New York parents opt out of high stakes tests

Protestors in New York object to Common Core tests. They object to the high stakes attached to a student's performance, as well as the secrecy surrounding the questions.

Last year, Amelia Costigan watched as her twin sons and their fourth-grade classmates prepared for the new state tests. It was the first year New York’s assessments were based on the Common Core, the nationally standardized curricula that many states have adopted in recent years. And, a lot was at stake in New York. The kids literally worried themselves sick. 

“My kids had trouble sleeping,” Costigan says. “Other kids had stomach aches. Kids were going to the doctors, and the doctors were saying it looked like it was stress from the test.”

The tests determined whether her sons advanced to the next grade, or got into a top middle school. Scores also played into teacher evaluations and school rankings. This year, Costigan and the parents of eight other kids at her school decided they didn’t want their kids to participate. 

“It was a hard decision that some of them had. They cried. They worried they weren’t going to go to graduation, but in the end, all 10 kids opted out,” she says. 

Parents’ groups estimate about 1,000 kids in New York City won’t be taking the Common Core assessments this year. Statewide, it’s about 35,000. Those numbers are hard to verify and they represent just  a tiny fraction of the total number of kids sitting down for the math tests this week.  

But opting out is the most drastic—and visible—part of a growing protest movement in New York and nationwide. Parents, teachers, and other critics have been holding rallies, trying to put an end to the standardized tests. 

At a rally in Lower Manhattan last week, Liz Rosenberg says her fourth grade daughter wasn’t scared of the tests at first.  

“She was super psyched to take it,” she says.

But Rosenberg was anything but psyched. Part of her objection is that questions and answers are not released after the test, so it’s hard for kids to know what they don’t know. She convinced her daughter that the tests are a bad idea. This year, she’s opting out. 

“It’s important to stand up. It’s important to talk back,” Rosenberg says.

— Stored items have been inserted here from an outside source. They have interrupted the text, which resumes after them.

-- ==== Sys2Proof/Laws/Memory.lean ====
section
/-!
SUPPORT. The persisted byte array: a read after a write, the canonical form and the index range kept
by every write, equal contents are equal data, and what the factory reset leaves.
-/

namespace Sys2Proof.Machine

/-- The only address below every listed one reads as erased. -/
theorem Memory.read_of_lt_all : ∀ (m : Memory) (i : Nat),
    m.all (fun c => decide (i < c.1)) = true → Memory.read m i = erasedByte
  | [], _, _ => rfl
  | (a, b) :: rest, i, h => by
    simp only [List.all_cons, Bool.and_eq_true, decide_eq_true_eq] at h
    rw [Memory.read, if_neg (by omega)]
    exact Memory.read_of_lt_all rest i h.2

theorem Memory.wf_cons {a : Nat} {b : Byte} {rest : Memory} :
    Memory.wf ((a, b) :: rest) = true ↔
      b ≠ erasedByte ∧ rest.all (fun c => decide (a < c.1)) = true ∧ Memory.wf rest = true := by
  simp [Memory.wf, and_assoc]

/-- A read after a write to the same index gives the byte written. -/
theorem Memory.read_write_same : ∀ (m : Memory) (i : Nat) (v : Byte), Memory.wf m = true →
    Memory.read (Memory.write m i v) i = v
  | [], i, v, _ => by
    by_cases hv : v = erasedByte <;> simp [Memory.write, Memory.read, hv]
  | (a, b) :: rest, i, v, h => by
    obtain ⟨-, hall, hwf⟩ := Memory.wf_cons.1 h
    unfold Memory.write
    by_cases h1 : i < a
    · rw [if_pos h1]
      by_cases hv : v = erasedByte
      · rw [if_pos hv, hv]
        refine Memory.read_of_lt_all _ _ ?_
        simp only [List.all_cons, Bool.and_eq_true, decide_eq_true_eq]
        refine ⟨h1, ?_⟩
        simp only [List.all_eq_true, decide_eq_true_eq] at hall ⊢
        exact fun c hc => lt_trans h1 (hall c hc)
      · rw [if_neg hv]
        simp [Memory.read]
    · rw [if_neg h1]
      by_cases h2 : i = a
      · rw [if_pos h2]
        by_cases hv : v = erasedByte
        · rw [if_pos hv, hv, h2]
          exact Memory.read_of_lt_all _ _ hall
        · rw [if_neg hv]
          simp [Memory.read]
      · rw [if_neg h2, Memory.read, if_neg (fun h => h2 h.symm)]
        exact Memory.read_write_same rest i v hwf

/-- A write leaves every other index alone. -/
theorem Memory.read_write_other : ∀ (m : Memory) (i j : Nat) (v : Byte), j ≠ i →
    Memory.read (Memory.write m i v) j = Memory.read m j
  | [], i, j, v, hne => by
    by_cases hv : v = erasedByte <;> simp [Memory.write, Memory.read, hv, hne.symm]
  | (a, b) :: rest, i, j, v, hne => by
    unfold Memory.write
    by_cases h1 : i < a
    · rw [if_pos h1]
      by_cases hv : v = erasedByte
      · rw [if_pos hv]
      · rw [if_neg hv, Memory.read, if_neg (fun h => hne h.symm)]
    · rw [if_neg h1]
      by_cases h2 : i = a
      · rw [if_pos h2]
        by_cases hv : v = erasedByte
        · rw [if_pos hv, Memory.read, if_neg (by omega)]
        · rw [if_neg hv, Memory.read, Memory.read, if_neg (fun h => hne h.symm),
            if_neg (by omega)]
      · rw [if_neg h2, Memory.read, Memory.read, Memory.read_write_other rest i j v hne]

/-- A read after a write, both cases. -/
theorem Memory.read_write (m : Memory) (i j : Nat) (v : Byte) (h : Memory.wf m = true) :
    Memory.read (Memory.write m i v) j = if j = i then v else Memory.read m j := by
  by_cases hj : j = i
  · rw [if_pos hj, hj, Memory.read_write_same m i v h]
  · rw [if_neg hj, Memory.read_write_other m i j v hj]

/-- What holds of every listed cell and of the written index holds of every cell after the write. -/
theorem Memory.all_write (P : Nat → Bool) : ∀ (m : Memory) (i : Nat) (v : Byte),
    m.all (fun c => P c.1) = true → P i = true →
    (Memory.write m i v).all (fun c => P c.1) = true
  | [], i, v, _, hi => by
    by_cases hv : v = erasedByte <;> simp [Memory.write, hv, hi]
  | (a, b) :: rest, i, v, h, hi => by
    simp only [List.all_cons, Bool.and_eq_true] at h
    unfold Memory.write
    split
    · split <;> simp [hi, h.1, h.2]
    · split
      · split <;> simp [hi, h.2]
      · simp [h.1, Memory.all_write P rest i v h.2 hi]

/-- A write keeps the canonical form. -/
theorem Memory.wf_write : ∀ (m : Memory) (i : Nat) (v : Byte), Memory.wf m = true →
    Memory.wf (Memory.write m i v) = true
  | [], i, v, _ => by
    by_cases hv : v = erasedByte <;> simp [Memory.write, Memory.wf, hv]
  | (a, b) :: rest, i, v, h => by
    obtain ⟨hb, hall, hwf⟩ := Memory.wf_cons.1 h
    unfold Memory.write
    by_cases h1 : i < a
    · rw [if_pos h1]
      by_cases hv : v = erasedByte
      · rw [if_pos hv]; exact h
      · rw [if_neg hv]
        refine Memory.wf_cons.2 ⟨hv, ?_, h⟩
        simp only [List.all_cons, Bool.and_eq_true, decide_eq_true_eq]
        refine ⟨h1, ?_⟩
        simp only [List.all_eq_true, decide_eq_true_eq] at hall ⊢
        exact fun c hc => lt_trans h1 (hall c hc)
    · rw [if_neg h1]
      by_cases h2 : i = a
      · rw [if_pos h2]
        by_cases hv : v = erasedByte
        · rw [if_pos hv]; exact hwf
        · rw [if_neg hv]
          exact Memory.wf_cons.2 ⟨hv, h2 ▸ hall, hwf⟩
      · rw [if_neg h2]
        refine Memory.wf_cons.2 ⟨hb, ?_, Memory.wf_write rest i v hwf⟩
        exact Memory.all_write (fun k => decide (a < k)) rest i v hall
          (by simp only [decide_eq_true_eq]; omega)

/-- A write inside the index range keeps every listed index inside it. -/
theorem Memory.within_write (n : Nat) (m : Memory) (i : Nat) (v : Byte)
    (h : Memory.within n m = true) (hi : i ≤ n) : Memory.within n (Memory.write m i v) = true :=
  Memory.all_write (fun k => decide (k ≤ n)) m i v h (by simpa using hi)

/-- No listed index above the range: such an index reads as erased. -/
theorem Memory.read_of_within : ∀ (n : Nat) (m : Memory) (i : Nat), Memory.within n m = true →
    n < i → Memory.read m i = erasedByte
  | _, [], _, _, _ => rfl
  | n, (a, b) :: rest, i, h, hi => by
    simp only [Memory.within, List.all_cons, Bool.and_eq_true, decide_eq_true_eq] at h
    rw [Memory.read, if_neg (by omega)]
    exact Memory.read_of_within n rest i h.2 hi

/-- Canonical memories with the same contents are the same data. -/
theorem Memory.ext_read : ∀ (m m' : Memory), Memory.wf m = true → Memory.wf m' = true →
    (∀ i, Memory.read m i = Memory.read m' i) → m = m'
  | [], [], _, _, _ => rfl
  | [], (a, b) :: rest, _, h', h => by
    have := h a
    simp only [Memory.read, if_pos] at this
    exact absurd this.symm (Memory.wf_cons.1 h').1
  | (a, b) :: rest, [], h', _, h => by
    have := h a
    simp only [Memory.read, if_pos] at this
    exact absurd this (Memory.wf_cons.1 h').1
  | (a, b) :: rest, (a', b') :: rest', h1, h2, h => by
    obtain ⟨hb, hall, hwf⟩ := Memory.wf_cons.1 h1
    obtain ⟨hb', hall', hwf'⟩ := Memory.wf_cons.1 h2
    have haa : a = a' := by
      rcases Nat.lt_trichotomy a a' with hlt | heq | hgt
      · have := h a
        rw [Memory.read, if_pos rfl, Memory.read, if_neg (by omega),
          Memory.read_of_lt_all rest' a ?_] at this
        · exact absurd this hb
        · simp only [List.all_eq_true, decide_eq_true_eq] at hall' ⊢
          exact fun c hc => lt_trans hlt (hall' c hc)
      · exact heq
      · have := h a'
        rw [Memory.read, if_neg (by omega), Memory.read, if_pos rfl,
          Memory.read_of_lt_all rest a' ?_] at this
        · exact absurd this.symm hb'
        · simp only [List.all_eq_true, decide_eq_true_eq] at hall ⊢
          exact fun c hc => lt_trans hgt (hall c hc)
    subst haa
    have hbb : b = b' := by simpa [Memory.read] using h a
    subst hbb
    have hrest : rest = rest' := by
      refine Memory.ext_read rest rest' hwf hwf' fun i => ?_
      by_cases hi : a = i
      · subst hi
        rw [Memory.read_of_lt_all rest a hall, Memory.read_of_lt_all rest' a hall']
      · simpa [Memory.read, hi] using h i
    rw [hrest]

/-- The memory of the reset state has the canonical form. -/
theorem State.reset_table_wf : Memory.wf State.reset.table = true := rfl

/-! ### The factory reset -/

/-- The writes of the factory reset, one index after another, as one fold. -/
theorem foldl_memWrite_frame (d : Nat → Byte) (is : List Nat) (s : State) :
    is.foldl (fun t i => memWrite t i (d i)) s =
      { s with table := is.foldl (fun m i => Memory.write m i (d i)) s.table } := by
  induction is generalizing s with
  | nil => rfl
  | cons i is ih => rw [List.foldl_cons, ih]; rfl

/-- The factory reset changes the table and nothing else (R101). -/
theorem setDefaults_eq (s : State) :
    setDefaults s = { s with table :=
      (List.range (s.cfg.n + 1)).foldl (fun m i => Memory.write m i (defaultAt s i)) s.table } :=
  foldl_memWrite_frame (defaultAt s) _ s

theorem foldl_write_wf (d : Nat → Byte) (is : List Nat) (m : Memory) (h : Memory.wf m = true) :
    Memory.wf (is.foldl (fun m i => Memory.write m i (d i)) m) = true := by
  induction is generalizing m with
  | nil => exact h
  | cons i is ih => exact ih _ (Memory.wf_write m i (d i) h)

theorem foldl_write_within (n : Nat) (d : Nat → Byte) (is : List Nat) (m : Memory)
    (h : Memory.within n m = true) (his : ∀ i ∈ is, i ≤ n) :
    Memory.within n (is.foldl (fun m i => Memory.write m i (d i)) m) = true := by
  induction is generalizing m with
  | nil => exact h
  | cons i is ih =>
    exact ih _ (Memory.within_write n m i (d i) h (his i (by simp)))
      fun j hj => his j (by simp [hj])

theorem foldl_write_read (d : Nat → Byte) (is : List Nat) (m : Memory) (j : Nat)
    (h : Memory.wf m = true) :
    Memory.read (is.foldl (fun m i => Memory.write m i (d i)) m) j =
      if j ∈ is then d j else Memory.read m j := by
  induction is generalizing m with
  | nil => simp
  | cons i is ih =>
    rw [List.foldl_cons, ih _ (Memory.wf_write m i (d i) h), Memory.read_write m i j (d i) h]
    by_cases hj : j = i
    · subst hj; simp
    · simp [hj]

/-- After the factory reset every index of the table holds its default, and nothing else has
changed (R101). -/
theorem setDefaults_read (s : State) (j : Nat) (h : Memory.wf s.table = true) :
    memRead (setDefaults s) j = if j ≤ s.cfg.n then defaultAt s j else memRead s j := by
  rw [setDefaults_eq, memRead, memRead, foldl_write_read _ _ _ _ h]
  simp

theorem setDefaults_table_wf (s : State) (h : Memory.wf s.table = true) :
    Memory.wf (setDefaults s).table = true := by
  rw [setDefaults_eq]; exact foldl_write_wf _ _ _ h

theorem setDefaults_table_within (s : State) (h : Memory.within s.cfg.n s.table = true) :
    Memory.within s.cfg.n (setDefaults s).table = true := by
  rw [setDefaults_eq]
  exact foldl_write_within _ _ _ _ h fun i hi => by simpa [Nat.lt_succ_iff] using hi

@[simp] theorem setDefaults_defaults (s : State) : (setDefaults s).defaults = s.defaults := by
  rw [setDefaults_eq]
@[simp] theorem setDefaults_inited (s : State) : (setDefaults s).inited = s.inited := by
  rw [setDefaults_eq]
@[simp] theorem setDefaults_tu (s : State) : (setDefaults s).tu = s.tu := by
  rw [setDefaults_eq]
@[simp] theorem setDefaults_ts (s : State) : (setDefaults s).ts = s.ts := by
  rw [setDefaults_eq]
@[simp] theorem setDefaults_btn (s : State) : (setDefaults s).btn = s.btn := by
  rw [setDefaults_eq]
@[simp] theorem setDefaults_fl (s : State) : (setDefaults s).fl = s.fl := by
  rw [setDefaults_eq]
@[simp] theorem setDefaults_sess (s : State) : (setDefaults s).sess = s.sess := by
  rw [setDefaults_eq]
@[simp] theorem setDefaults_flashFlag (s : State) : (setDefaults s).flashFlag = s.flashFlag := by
  rw [setDefaults_eq]
@[simp] theorem setDefaults_cfg (s : State) : (setDefaults s).cfg = s.cfg := by
  rw [setDefaults_eq]
@[simp] theorem setDefaults_now (s : State) : (setDefaults s).now = s.now := by
  rw [setDefaults_eq]
@[simp] theorem setDefaults_raw (s : State) : (setDefaults s).raw = s.raw := by
  rw [setDefaults_eq]
@[simp] theorem setDefaults_rsp (s : State) : (setDefaults s).rsp = s.rsp := by
  rw [setDefaults_eq]
@[simp] theorem setDefaults_events (s : State) : (setDefaults s).events = s.events := by
  rw [setDefaults_eq]
@[simp] theorem setDefaults_port (s : State) : (setDefaults s).port = s.port := by
  rw [setDefaults_eq]

end Sys2Proof.Machine
end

Many teachers and critics believe the math is confusing and the English questions are too hard. Fourth graders are being asked to assess middle school level reading, some say.  

“We felt the questions did not actually assess whether children were reading with understanding, which we thought was really important to assess,” says Elizabeth Phillips, principal of PS 321 in Brooklyn.  

She’s not anti-testing or against the Common Core, but she say seeing the English exams turned her off. 

Phillips was also concerned that so much was riding on these tests. Like other critics, she held protests. And, to some degree they worked.  

“Up until a few weeks ago, there really was a lot at stake,” she says. 

Recently, New York officials scrambled to lower the stakes. No longer will test scores go on students’ permanent records. And, they won’t be used as the major determinant of whether kids go onto the next grade. 

Officials think that change will go a long way to placate many nervous parents.

“Knowing that the state test will only be used as one of multiple factors has eased some of those concerns,” says Emily Weiss, senior executive director of performance at New York City Department of Education

At some point, if too few students take the tests, some schools could lose funds.

That’s still far off, but with opposition to the tests mounting, New York’s fight could be coming to a state near you.